RECORDS FOR THE EXERCISE ::
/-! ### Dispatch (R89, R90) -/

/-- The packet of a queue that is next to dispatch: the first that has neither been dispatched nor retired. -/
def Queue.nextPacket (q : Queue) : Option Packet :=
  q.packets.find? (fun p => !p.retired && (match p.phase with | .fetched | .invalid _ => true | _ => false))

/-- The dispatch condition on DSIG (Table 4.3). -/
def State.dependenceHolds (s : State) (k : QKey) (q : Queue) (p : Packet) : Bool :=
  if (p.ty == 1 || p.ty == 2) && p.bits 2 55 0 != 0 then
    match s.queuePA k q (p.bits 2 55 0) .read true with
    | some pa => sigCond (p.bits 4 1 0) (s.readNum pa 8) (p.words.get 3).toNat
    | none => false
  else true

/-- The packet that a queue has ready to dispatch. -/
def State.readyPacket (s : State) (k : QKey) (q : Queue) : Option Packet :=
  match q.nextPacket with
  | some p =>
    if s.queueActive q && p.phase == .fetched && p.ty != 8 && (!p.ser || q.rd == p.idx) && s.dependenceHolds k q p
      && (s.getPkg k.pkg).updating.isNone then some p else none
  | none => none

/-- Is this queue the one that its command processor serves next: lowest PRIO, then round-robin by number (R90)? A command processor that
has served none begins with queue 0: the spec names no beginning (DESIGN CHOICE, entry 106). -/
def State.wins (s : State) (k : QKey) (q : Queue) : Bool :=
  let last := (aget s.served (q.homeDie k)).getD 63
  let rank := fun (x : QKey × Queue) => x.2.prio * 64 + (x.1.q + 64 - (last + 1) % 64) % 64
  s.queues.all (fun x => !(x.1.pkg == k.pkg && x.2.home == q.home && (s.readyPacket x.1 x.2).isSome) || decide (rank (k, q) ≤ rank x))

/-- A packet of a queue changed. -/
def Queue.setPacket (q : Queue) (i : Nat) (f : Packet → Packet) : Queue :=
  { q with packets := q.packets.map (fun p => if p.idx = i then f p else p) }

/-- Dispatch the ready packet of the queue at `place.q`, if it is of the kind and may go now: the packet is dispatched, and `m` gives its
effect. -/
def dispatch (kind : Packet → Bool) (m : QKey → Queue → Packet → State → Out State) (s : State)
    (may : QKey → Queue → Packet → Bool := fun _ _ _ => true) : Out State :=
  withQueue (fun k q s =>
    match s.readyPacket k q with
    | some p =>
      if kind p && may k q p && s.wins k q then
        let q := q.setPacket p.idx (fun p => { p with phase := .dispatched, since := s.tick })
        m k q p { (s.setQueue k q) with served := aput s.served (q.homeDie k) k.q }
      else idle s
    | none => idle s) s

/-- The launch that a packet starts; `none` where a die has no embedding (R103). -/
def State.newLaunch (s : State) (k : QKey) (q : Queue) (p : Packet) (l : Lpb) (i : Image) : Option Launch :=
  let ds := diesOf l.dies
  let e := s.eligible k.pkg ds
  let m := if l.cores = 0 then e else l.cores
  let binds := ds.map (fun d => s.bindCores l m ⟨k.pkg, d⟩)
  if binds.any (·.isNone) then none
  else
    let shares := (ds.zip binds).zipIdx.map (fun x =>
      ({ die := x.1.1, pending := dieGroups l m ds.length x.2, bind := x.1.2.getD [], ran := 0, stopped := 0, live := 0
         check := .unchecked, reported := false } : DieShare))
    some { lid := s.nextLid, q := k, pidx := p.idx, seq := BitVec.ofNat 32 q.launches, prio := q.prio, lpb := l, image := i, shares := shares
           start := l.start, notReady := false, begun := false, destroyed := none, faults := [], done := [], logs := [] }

TASK DETAILS :: From the listing above, copy every line where the string "Bool" is found.

ANSWER FOR THIS EXERCISE ::
def State.dependenceHolds (s : State) (k : QKey) (q : Queue) (p : Packet) : Bool :=
def State.wins (s : State) (k : QKey) (q : Queue) : Bool :=
def dispatch (kind : Packet → Bool) (m : QKey → Queue → Packet → State → Out State) (s : State)
    (may : QKey → Queue → Packet → Bool := fun _ _ _ => true) : Out State :=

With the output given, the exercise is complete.